## EXERCISE INSTRUCTIONS:
Collect every line of the records below that contains the word "Bool".

## DATA PROVIDED:

* * * * * * * * *

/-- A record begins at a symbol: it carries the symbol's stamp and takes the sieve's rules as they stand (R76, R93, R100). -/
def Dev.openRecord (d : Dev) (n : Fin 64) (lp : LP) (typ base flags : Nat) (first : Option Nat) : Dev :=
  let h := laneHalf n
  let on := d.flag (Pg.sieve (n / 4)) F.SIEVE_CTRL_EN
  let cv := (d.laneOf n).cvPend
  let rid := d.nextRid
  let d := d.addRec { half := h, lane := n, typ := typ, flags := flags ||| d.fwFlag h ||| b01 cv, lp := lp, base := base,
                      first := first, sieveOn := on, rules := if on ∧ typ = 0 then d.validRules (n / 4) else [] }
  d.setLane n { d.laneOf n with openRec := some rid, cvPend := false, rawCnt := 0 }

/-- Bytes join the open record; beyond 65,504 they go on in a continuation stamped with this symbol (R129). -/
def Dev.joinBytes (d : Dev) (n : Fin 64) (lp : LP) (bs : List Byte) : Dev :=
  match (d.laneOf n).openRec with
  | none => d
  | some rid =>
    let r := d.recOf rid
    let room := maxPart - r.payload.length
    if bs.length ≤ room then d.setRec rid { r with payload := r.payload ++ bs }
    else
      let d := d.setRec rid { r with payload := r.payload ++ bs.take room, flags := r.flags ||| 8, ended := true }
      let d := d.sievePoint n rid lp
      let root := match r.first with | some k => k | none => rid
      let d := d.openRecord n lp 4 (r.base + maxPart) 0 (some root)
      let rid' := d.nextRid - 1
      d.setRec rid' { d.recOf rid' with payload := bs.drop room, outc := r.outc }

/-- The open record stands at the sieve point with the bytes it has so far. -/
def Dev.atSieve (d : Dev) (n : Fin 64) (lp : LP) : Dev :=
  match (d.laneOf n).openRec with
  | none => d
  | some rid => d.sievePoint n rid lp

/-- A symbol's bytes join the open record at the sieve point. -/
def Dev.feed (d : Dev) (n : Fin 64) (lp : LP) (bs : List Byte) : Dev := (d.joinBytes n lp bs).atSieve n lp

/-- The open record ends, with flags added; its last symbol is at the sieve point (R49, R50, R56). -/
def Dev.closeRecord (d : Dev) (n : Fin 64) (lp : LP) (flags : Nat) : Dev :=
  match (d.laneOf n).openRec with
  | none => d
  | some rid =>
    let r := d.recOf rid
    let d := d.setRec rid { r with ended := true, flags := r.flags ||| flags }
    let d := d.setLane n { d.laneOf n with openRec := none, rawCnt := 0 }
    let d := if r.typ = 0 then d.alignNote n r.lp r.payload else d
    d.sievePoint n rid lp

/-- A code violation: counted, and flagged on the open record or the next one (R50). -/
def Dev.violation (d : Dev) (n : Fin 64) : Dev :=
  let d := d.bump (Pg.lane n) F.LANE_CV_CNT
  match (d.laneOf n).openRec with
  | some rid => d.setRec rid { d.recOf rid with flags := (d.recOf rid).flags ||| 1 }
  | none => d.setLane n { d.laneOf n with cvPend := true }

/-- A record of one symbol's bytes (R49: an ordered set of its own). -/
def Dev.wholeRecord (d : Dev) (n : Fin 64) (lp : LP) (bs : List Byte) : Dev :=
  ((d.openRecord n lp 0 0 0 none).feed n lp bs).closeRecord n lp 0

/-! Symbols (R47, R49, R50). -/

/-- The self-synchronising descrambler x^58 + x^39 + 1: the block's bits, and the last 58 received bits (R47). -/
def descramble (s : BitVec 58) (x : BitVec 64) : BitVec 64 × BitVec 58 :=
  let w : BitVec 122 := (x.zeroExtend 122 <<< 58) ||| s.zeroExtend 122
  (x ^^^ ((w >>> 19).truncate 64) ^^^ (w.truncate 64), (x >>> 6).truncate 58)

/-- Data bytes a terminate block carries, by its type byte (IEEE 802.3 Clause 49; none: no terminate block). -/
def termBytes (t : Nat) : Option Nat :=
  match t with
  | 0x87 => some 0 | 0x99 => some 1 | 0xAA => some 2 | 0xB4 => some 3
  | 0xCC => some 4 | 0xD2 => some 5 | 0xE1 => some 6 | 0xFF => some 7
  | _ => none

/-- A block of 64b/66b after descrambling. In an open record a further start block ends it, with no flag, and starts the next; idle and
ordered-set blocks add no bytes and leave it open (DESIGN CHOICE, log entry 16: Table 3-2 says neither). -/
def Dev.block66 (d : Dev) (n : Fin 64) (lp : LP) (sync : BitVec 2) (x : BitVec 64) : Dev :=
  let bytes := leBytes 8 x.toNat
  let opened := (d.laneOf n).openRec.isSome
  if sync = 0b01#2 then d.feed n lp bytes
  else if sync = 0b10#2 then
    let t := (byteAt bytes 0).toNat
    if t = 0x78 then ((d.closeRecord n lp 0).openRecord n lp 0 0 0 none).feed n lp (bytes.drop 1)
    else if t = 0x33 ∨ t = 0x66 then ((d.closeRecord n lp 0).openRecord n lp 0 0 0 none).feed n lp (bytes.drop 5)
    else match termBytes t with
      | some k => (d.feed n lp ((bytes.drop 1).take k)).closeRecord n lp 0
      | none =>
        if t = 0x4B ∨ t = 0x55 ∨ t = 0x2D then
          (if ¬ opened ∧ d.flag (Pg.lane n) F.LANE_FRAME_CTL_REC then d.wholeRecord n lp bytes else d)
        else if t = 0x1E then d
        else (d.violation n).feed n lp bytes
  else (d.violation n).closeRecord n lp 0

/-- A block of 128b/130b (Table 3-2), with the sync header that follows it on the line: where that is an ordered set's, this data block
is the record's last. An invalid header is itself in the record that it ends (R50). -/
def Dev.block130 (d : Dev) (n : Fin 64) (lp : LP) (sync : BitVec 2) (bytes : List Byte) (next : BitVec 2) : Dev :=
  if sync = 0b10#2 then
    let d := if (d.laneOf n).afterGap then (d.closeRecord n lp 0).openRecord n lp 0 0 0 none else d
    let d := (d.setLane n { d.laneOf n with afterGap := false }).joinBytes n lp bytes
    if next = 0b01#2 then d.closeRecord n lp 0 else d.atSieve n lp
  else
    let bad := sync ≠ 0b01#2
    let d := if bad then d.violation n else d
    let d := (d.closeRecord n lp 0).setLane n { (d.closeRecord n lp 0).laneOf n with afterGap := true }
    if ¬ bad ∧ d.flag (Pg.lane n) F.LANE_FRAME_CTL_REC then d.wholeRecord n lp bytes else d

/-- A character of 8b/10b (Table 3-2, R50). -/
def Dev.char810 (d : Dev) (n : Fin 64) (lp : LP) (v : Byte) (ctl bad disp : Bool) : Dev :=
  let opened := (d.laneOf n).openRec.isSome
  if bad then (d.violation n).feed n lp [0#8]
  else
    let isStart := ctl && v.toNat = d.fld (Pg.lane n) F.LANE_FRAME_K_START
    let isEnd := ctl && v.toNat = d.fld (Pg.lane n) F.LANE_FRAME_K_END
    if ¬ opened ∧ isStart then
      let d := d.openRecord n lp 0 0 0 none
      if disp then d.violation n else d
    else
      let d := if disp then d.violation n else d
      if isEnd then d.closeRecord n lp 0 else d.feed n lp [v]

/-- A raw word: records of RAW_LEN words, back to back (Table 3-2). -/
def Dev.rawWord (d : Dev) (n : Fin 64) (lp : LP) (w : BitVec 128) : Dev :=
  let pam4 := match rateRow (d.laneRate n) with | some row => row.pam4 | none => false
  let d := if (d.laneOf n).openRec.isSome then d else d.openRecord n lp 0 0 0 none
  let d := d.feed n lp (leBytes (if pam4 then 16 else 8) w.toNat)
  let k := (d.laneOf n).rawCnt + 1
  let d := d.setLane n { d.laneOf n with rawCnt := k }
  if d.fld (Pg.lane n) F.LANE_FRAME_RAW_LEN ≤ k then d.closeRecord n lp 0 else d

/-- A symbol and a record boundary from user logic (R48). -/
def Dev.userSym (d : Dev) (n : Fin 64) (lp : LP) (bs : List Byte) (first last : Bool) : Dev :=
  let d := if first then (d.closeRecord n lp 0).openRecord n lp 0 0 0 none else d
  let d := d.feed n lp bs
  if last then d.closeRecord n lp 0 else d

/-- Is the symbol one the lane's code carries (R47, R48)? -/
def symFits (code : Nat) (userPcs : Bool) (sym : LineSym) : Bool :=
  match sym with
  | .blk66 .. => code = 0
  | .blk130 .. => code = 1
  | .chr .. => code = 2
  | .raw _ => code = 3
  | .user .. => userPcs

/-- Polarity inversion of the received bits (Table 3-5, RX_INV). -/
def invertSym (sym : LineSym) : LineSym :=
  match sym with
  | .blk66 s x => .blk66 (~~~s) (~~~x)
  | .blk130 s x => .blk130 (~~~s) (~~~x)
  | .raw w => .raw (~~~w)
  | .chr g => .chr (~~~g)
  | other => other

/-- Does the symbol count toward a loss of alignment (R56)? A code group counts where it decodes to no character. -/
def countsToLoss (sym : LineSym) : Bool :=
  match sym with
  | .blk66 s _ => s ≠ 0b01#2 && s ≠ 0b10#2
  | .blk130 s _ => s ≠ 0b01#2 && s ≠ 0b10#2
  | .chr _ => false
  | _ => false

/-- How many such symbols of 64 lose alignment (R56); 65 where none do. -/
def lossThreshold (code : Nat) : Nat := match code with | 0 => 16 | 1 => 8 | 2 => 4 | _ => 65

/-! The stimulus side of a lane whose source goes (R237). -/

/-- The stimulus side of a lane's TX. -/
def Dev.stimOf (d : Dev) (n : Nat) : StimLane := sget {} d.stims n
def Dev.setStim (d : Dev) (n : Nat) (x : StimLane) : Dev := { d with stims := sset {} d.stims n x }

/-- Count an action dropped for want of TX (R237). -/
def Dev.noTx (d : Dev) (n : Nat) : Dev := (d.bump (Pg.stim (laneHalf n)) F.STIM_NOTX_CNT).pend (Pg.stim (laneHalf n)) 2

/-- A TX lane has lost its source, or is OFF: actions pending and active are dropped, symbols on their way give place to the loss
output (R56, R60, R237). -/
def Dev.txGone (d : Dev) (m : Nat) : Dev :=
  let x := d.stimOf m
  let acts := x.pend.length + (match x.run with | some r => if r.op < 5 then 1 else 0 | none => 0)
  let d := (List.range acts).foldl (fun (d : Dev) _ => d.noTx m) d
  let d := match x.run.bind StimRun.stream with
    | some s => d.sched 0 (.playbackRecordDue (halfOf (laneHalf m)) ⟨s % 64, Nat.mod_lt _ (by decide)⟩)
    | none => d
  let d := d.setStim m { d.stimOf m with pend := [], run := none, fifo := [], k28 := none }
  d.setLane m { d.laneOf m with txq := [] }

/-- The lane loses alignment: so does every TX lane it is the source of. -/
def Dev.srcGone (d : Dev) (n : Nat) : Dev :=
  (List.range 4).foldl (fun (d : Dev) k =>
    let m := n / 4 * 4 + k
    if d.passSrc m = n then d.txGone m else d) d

* * * * * * * * *

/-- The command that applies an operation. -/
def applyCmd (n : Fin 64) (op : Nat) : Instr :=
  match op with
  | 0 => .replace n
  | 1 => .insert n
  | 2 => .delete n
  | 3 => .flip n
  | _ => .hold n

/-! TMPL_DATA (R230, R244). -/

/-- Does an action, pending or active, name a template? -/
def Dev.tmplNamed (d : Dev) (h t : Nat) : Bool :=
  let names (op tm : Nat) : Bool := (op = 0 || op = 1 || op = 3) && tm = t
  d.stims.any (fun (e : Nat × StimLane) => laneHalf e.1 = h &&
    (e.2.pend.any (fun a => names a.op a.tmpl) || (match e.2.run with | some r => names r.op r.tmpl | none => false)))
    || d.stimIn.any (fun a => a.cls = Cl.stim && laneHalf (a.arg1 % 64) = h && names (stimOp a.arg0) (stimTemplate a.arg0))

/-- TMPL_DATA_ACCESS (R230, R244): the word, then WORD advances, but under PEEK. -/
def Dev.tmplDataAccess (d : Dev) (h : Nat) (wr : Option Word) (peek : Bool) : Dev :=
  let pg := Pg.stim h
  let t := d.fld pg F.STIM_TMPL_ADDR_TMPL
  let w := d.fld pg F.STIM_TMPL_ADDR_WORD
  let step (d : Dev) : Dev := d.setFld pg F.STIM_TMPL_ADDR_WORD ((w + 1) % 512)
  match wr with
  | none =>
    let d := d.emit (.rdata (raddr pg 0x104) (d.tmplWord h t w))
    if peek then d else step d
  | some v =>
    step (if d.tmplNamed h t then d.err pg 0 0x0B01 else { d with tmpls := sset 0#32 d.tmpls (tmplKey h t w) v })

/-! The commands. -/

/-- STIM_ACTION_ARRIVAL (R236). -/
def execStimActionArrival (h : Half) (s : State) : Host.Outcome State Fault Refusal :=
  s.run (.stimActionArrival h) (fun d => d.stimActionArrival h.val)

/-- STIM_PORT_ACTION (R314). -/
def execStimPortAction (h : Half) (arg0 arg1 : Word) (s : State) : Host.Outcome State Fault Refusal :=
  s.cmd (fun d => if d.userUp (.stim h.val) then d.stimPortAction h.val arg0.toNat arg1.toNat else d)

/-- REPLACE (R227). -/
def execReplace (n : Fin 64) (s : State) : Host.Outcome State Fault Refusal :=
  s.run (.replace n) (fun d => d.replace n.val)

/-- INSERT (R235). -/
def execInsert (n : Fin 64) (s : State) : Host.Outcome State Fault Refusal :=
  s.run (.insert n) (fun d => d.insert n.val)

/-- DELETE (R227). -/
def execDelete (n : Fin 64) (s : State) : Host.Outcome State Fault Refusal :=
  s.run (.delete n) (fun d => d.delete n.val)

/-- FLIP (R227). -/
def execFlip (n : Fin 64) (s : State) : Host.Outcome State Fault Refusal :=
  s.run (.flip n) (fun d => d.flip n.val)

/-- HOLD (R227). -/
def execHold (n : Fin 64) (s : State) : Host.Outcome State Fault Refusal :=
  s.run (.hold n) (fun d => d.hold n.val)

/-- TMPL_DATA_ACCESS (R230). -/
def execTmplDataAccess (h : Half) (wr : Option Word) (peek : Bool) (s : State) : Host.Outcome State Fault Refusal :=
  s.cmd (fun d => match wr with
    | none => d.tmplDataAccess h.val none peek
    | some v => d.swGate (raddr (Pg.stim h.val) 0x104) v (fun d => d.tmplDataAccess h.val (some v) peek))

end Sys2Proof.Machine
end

* * * * * * * * *

## SOLUTION FOR THIS EXERCISE:
def Dev.char810 (d : Dev) (n : Fin 64) (lp : LP) (v : Byte) (ctl bad disp : Bool) : Dev :=
def Dev.userSym (d : Dev) (n : Fin 64) (lp : LP) (bs : List Byte) (first last : Bool) : Dev :=
def symFits (code : Nat) (userPcs : Bool) (sym : LineSym) : Bool :=
def countsToLoss (sym : LineSym) : Bool :=
def Dev.tmplNamed (d : Dev) (h t : Nat) : Bool :=
  let names (op tm : Nat) : Bool := (op = 0 || op = 1 || op = 3) && tm = t
def Dev.tmplDataAccess (d : Dev) (h : Nat) (wr : Option Word) (peek : Bool) : Dev :=
def execTmplDataAccess (h : Half) (wr : Option Word) (peek : Bool) (s : State) : Host.Outcome State Fault Refusal :=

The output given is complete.